Verifying Users in STA
Perform the following steps to verify if the users are successfully synced to STA:
-
On the STA Management console, go to the Assignment tab.
-
In the Search User module, you can search for a list of users that are pushed from Microsoft Entra ID to STA. Alternatively, you can search for individual users to verify if the user is synchronized to STA.
Verifying Groups in STA
Perform the following steps to verify if the groups are successfully synced to STA:
-
On the STA Management console, go to the Groups tab.
-
Under Group Maintenance, select the Synchronized option. All the Microsoft Entra ID groups that are synchronized to STA should be displayed.
Appendix - Microsoft Entra ID Delegated Password Authentication for STA Users
You can authenticate users that you synchronized from Microsoft Entra ID to SafeNet Trusted Access (STA), without synchronizing there password to ${sta _short}.

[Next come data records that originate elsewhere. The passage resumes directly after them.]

-- ==== Sys2Proof/Machine/Locate.lean ====
section
/-! DEFINITION. The locator (02): LOCATE (R26), its completion (R27), the transform and its checks (R30 to R37), the mapping
pass (R38, R39), the withdrawal of a location (R29); and the panel tracker's and the dispatcher's answers to it: a refused
location (R45, R46), cutting entry with queue building (R47, R78, R79), and the abort of a panel (R51 to R54). -/

namespace Sys2Proof.Machine

/-! ### Arithmetic (R30 to R37) -/

/-- The quotient of R30, for a positive denominator: rounded to the nearest integer, a half away from zero. -/
def roundDiv (n d : Int) : Int := if 0 ≤ n then (2 * n + d) / (2 * d) else -((2 * (-n) + d) / (2 * d))

/-- The difference of two points. -/
def Pt.sub (p q : Pt) : Pt := ⟨p.x - q.x, p.y - q.y⟩

/-- The sum of two points. -/
def Pt.add (p q : Pt) : Pt := ⟨p.x + q.x, p.y + q.y⟩

/-- The squared length of a vector (R31). -/
def Pt.sq (p : Pt) : Int := p.x * p.x + p.y * p.y

/-- One in Q20. -/
def q20 : Int := 1048576

/-- c of R31. -/
def transformC (dn dm : Pt) : Int := roundDiv ((dn.x * dm.x + dn.y * dm.y) * q20) dn.sq

/-- s of R31. -/
def transformS (dn dm : Pt) : Int := roundDiv ((dn.x * dm.y - dn.y * dm.x) * q20) dn.sq

/-- The mapping of R34. -/
def mapPoint (n0 m0 : Pt) (c s : Int) (p : Pt) : Pt :=
  let u := p.sub n0
  ⟨m0.x + roundDiv (c * u.x - s * u.y) q20, m0.y + roundDiv (s * u.x + c * u.y) q20⟩

/-- The scale check (R32). -/
def scaleOk (tol : Nat) (dn dm : Pt) : Bool := decide (|dm.sq - dn.sq| * 1000000 ≤ 2 * (tol : Int) * dn.sq)

/-- The rotation check (R33). -/
def rotationOk (limit : Nat) (s : Int) : Bool := decide (|s| ≤ (limit : Int))

/-- The third-mark check (R35): the mapped mark and the measured one. -/
def thirdOk (tol : Nat) (p2 m2 : Pt) : Bool := decide ((m2.sub p2).sq ≤ (tol : Int) * (tol : Int))

/-- The picker angle (R37). -/
def pickerAngleOf (s : Int) : Int := roundDiv (s * 1000000) q20

/-- The machine envelope, both ends included (R39). -/
def Pt.inEnvelope (p : Pt) : Bool := decide (0 ≤ p.x) && decide (p.x ≤ 720000) && decide (0 ≤ p.y) && decide (p.y ≤ 620000)

/-! ### The active panel's record -/

/-- The active panel's locator record. -/
def State.loc (s : State) : LocRec := s.locator.active

/-- The state with the active panel's locator record changed. -/
def State.modLoc (s : State) (f : LocRec → LocRec) : State :=
  { s with locator := { s.locator with active := f s.locator.active } }

/-! ### A refused location (R36, R45, R46) -/

/-- The stop reason of a refusal. -/
def LocOutcome.stopReason : LocOutcome → StopReason
  | .pass => .visionFault
  | .scale => .scale
  | .rotation => .rotation
  | .mismatch => .mismatch
  | .notFound => .notFound
  | .visionFault => .visionFault
  | .timeout => .timeout

/-- The active panel enters REFUSED (R46). -/
def enterRefused (o : LocOutcome) (s : State) : State :=
  let s := s.modPanel .active fun p =>
    { p with state := .refused, stop := some o.stopReason, pendingLoc := none }
  raise (.panelStopped s.activeId o.stopReason) (retainAll .fiducial s)

/-- "Location refused" reaches the panel tracker (R45): held while the expansion is in flight, else applied. -/
def locationRefused (o : LocOutcome) (s : State) : State :=
  match s.tracker.active with
  | some p =>
    if p.state = .locating then
      if p.expanding then s.modPanel .active fun p => { p with pendingLoc := some o } else enterRefused o s
    else s
  | none => s

/-- The record enters REFUSED with an outcome, and the refusal is reported (R36). -/
def refuse (o : LocOutcome) (detail : Option Nat) (s : State) : State :=
  locationRefused o
    (s.modLoc fun r => { r with state := .refused, outcome := some o, detail := detail, timer := none })

/-! ### Cutting entry (R47, R78, R79) -/

/-- The reach pass on one tab (R78): a PENDING tab that neither head reaches is SKIPPED, UNREACHABLE, and its boards are
retained. -/
def reachTab (s : State) (i : Nat) : State :=
  match s.tab i with
  | some t =>
    if t.state = .pending ∧ s.reaches .a t = false ∧ s.reaches .b t = false then
      retainJoined t .unreachable (markSkipped i .unreachable s)
    else s
  | none => s

/-- The building pass on a release tab (R78, R79). -/
def buildRelease (s : State) (i : Nat) : State :=
  match s.tab i with
  | some t =>
    if t.state = .pending ∧ t.release then
      if t.unreachable then markSkipped i .unreachable s
      else s.modTab i fun t => { t with state := .held, place := none }
    else s
  | none => s

/-- The building pass on a tab of a kind without the release flag (R78, R79). -/
def buildTab (k : TabKind) (s : State) (i : Nat) : State :=
  match s.tab i with
  | some t =>
    if t.state = .pending ∧ t.release = false ∧ t.kind = k then
      if t.unreachable then markSkipped i .unreachable s else putTab i (s.assign t) false s
    else s
  | none => s

/-- Queue building (R78): the reach pass, then release tabs HELD, SHARED tabs and FRAME tabs assigned, each in index order. -/
def buildQueues (s : State) : State :=
  let l := List.range s.disp.tabs.length
  let s := l.foldl reachTab s
  let s := l.foldl buildRelease s
  let s := l.foldl (buildTab .shared) s
  l.foldl (buildTab .frame) s

/-- Every board tested for readiness, in index order (R47, step 3). -/
def testAllReady (s : State) : State :=
  (List.range (s.boards .active).length).foldl (fun s b => testReady b s) s

/-- "Location passed" reaches the panel tracker (R45, R47): the panel enters CUTTING, pairing is evaluated, the queues are built
and readiness is tested; the DONE condition is tested as the event closes. -/
def locationPassed (s : State) : State :=
  let s := s.modPanel .active fun p => { p with state := .cutting }
  testAllReady (buildQueues (evalPairing s))

/-! ### The mapping pass (R38, R39) -/

/-- A tab entry mapped and tested against the envelope. -/
def Tab.mapped (f : Pt → Pt) (t : Tab) : Tab :=
  { t with
    corStart := some (f t.nomStart), corEnd := some (f t.nomEnd)
    unreachable := !((f t.nomStart).inEnvelope && (f t.nomEnd).inEnvelope) }

/-- A board entry mapped and tested against the envelope. -/
def Board.mapped (f : Pt → Pt) (b : Board) : Board :=
  { b with corrected := some (f b.nominal), unreachable := !(f b.nominal).inEnvelope }

/-- The map of the active panel's record (R34). -/
def LocRec.map (r : LocRec) (p : Pt) : Pt :=
  mapPoint (r.n0.getD ⟨0, 0⟩) (r.m0.getD ⟨0, 0⟩) (r.c.getD 0) (r.s.getD 0) p

/-- The boards a marked tab joins are retained (R47, step 1). -/
def retainMarkedTab (s : State) (i : Nat) : State :=
  match s.tab i with
  | some t => if t.unreachable then retainJoined t .unreachable s else s
  | none => s

/-- A marked board is retained (R47, step 1). -/
def retainMarkedBoard (s : State) (b : Nat) : State :=
  match s.board .active b with
  | some r => if r.unreachable then retain b .unreachable s else s
  | none => s

/-- The marks handed to the panel tracker (R39; R47, step 1). -/
def retainMarked (s : State) : State :=
  let s := (List.range (s.boards .active).length).foldl retainMarkedBoard s
  (List.range s.disp.tabs.length).foldl retainMarkedTab s

/-- The active panel's tables mapped (R38, R39), and the record MAPPED. -/
def mapTables (s : State) : State :=
  let f := s.loc.map
  let s := { s with disp := { s.disp with tabs := s.disp.tabs.map (Tab.mapped f) } }
  let s :=
    match s.tracker.active with
    | some p => s.setHalf p.half ((s.half p.half).map (Board.mapped f))
    | none => s
  s.modLoc fun r => { r with state := .mapped }

/-- The mapping pass runs once the record is PASSED and the expansion is complete; the marks are handed over and the pass is
reported (R38, R39). -/
def tryMapping (s : State) : State :=
  match s.tracker.active with
  | some p =>
    if s.loc.state = .passed ∧ p.expanding = false then locationPassed (retainMarked (mapTables s)) else s
  | none => s

/-! ### LOCATE and its completion (R26, R27) -/

/-- LOCATE is issued, or the panel refused, when the record is WAITING and the cell in RUN (R26). -/
def issueLocate (s : State) : State :=
  if s.loc.state = .waiting ∧ s.running then
    if s.visionState = .offline ∨ s.visionState = .fault then refuse .visionFault none s
    else
      let r := s.loc
      (writeOrder .vision
        (.locate (r.panel.getD 0) (r.s0.getD ⟨0, 0⟩) (r.s1.getD ⟨0, 0⟩) (if r.wantF2 then r.s2 else none)) s).modLoc
        fun r => { r with state := .measuring }
  else s

/-- The outcome of a FOUND completion (R36), from the record with its marks and transform. -/
def State.outcomeOf (s : State) (r : LocRec) (dn dm : Pt) : LocOutcome :=
  if scaleOk (s.param .scaleTol) dn dm = false then .scale
  else if rotationOk (s.param .rotLimit) (r.s.getD 0) = false then .rotation
  else if r.wantF2 ∧ thirdOk (s.param .fidTol) (r.map (r.n2.getD ⟨0, 0⟩)) (r.m2.getD ⟨0, 0⟩) = false then .mismatch
  else .pass

/-- A LOCATE completes FOUND (R27, R31 to R37). -/
def locateFound (m0 m1 m2 : Pt) (s : State) : State :=
  let r := s.loc
  let dn := (r.n1.getD ⟨0, 0⟩).sub (r.n0.getD ⟨0, 0⟩)
  let dm := m1.sub m0
  let r := { r with
    m0 := some m0, m1 := some m1, m2 := if r.wantF2 then some m2 else none
    c := some (transformC dn dm), s := some (transformS dn dm), timer := none }
  let s := s.modLoc fun _ => r
  match s.outcomeOf r dn dm with
  | .pass =>
    tryMapping (s.modLoc fun r =>
      { r with state := .passed, outcome := some .pass, angle := some (pickerAngleOf (r.s.getD 0)) })
  | o => refuse o none s

/-- The lowest mark index a status record lists as not found, among the marks wanted (R197). -/
def lowestMissing (three : Bool) (b : Byte) : Option Nat :=
  (if three then [0, 1, 2] else [0, 1]).find? fun i => b.getLsbD i

/-- A LOCATE completes (R27); acted on in MEASURING only. -/
def locateDone (res : Result) (st : Status) (s : State) : State :=
  if s.loc.state = .measuring then
    match res with
    | .found => locateFound st.m0 st.m1 st.m2 s
    | .notFound => refuse .notFound (lowestMissing s.loc.wantF2 st.missing) s
    | _ => refuse .visionFault none s
  else s

/-- The vision node enters FAULT (R28, R172): the latch is set, and a record in MEASURING withdraws its LOCATE and is
refused. -/
def visionFault (why : FaultReason) (s : State) : State :=
  let s := setLatch .vision why s
  if s.loc.state = .measuring then refuse .visionFault none (writeOrder .vision .none s) else s

/-- A record is withdrawn by an abort (R29). -/
def abandonLoc (s : State) : State :=
  match s.loc.state with
  | .waiting => s.modLoc fun r => { r with state := .abandoned }
  | .measuring => (writeOrder .vision .none s).modLoc fun r => { r with state := .abandoned, timer := none }
  | .passed => s.modLoc fun r => { r with state := .abandoned }
  | _ => s

/-! ### Aborting the active panel (R51 to R54) -/

/-- An abort applied to a LOCATING panel whose expansion is complete (R52). -/
def applyAbort (s : State) : State := panelDone (retainAll .aborted s)

/-- The active panel takes an abort mark (R51, R54) and the abort is applied (R52, R53). -/
def abortActive (mark : AbortMark) (why : StopReason) (s : State) : State :=
  match s.tracker.active with
  | none => s
  | some p =>
    let s := s.modPanel .active fun p => { p with abort := some mark, stop := some why }
    let s := raise (.panelStopped p.id why) s
    match p.state with
    | .locating =>
      let s := abandonLoc s
      if p.expanding then s else applyAbort s
    | .cutting => retainAll .aborted (stopHeads .abort s)
    | _ => s

/-- The panel may be aborted: LOCATING with no refusal pending, or CUTTING, with no abort mark (R51, R54). -/
def Panel.abortable (p : Panel) : Bool :=
  p.abort == none &&
    (match p.state with
      | .locating => p.pendingLoc == none
      | .cutting => true
      | _ => false)

/-- "Clamp lost" reaches the panel tracker (R54). -/
def clampLost (s : State) : State :=
  match s.tracker.active with
  | some p => if p.abortable then abortActive .unclamped .unclamped s else s
  | none => s

end Sys2Proof.Machine
end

STA allows you to delegate password validation to a third-party password repository, such as Microsoft Entra ID. With delegation, no password synchronization is needed. Users can be synchronized or non-synchronized. Delegated password validation allows non-synchronized STA user accounts to use a password policy in STA for local accounts as long as the accounts exist in the third-party repository.
Delegated password validation uses the OIDC Resource Owner Password Credentials (ROPC) flow, which allows an application to sign in the user by directly handling their password. The ROPC flow is compatible with any IdP that can handle the flow, such as Microsoft Entra ID.
To configure delegated password validation after all the Microsoft Entra ID users are synchronized to STA, refer to the Configure delegated password validation section on Thalesdocs.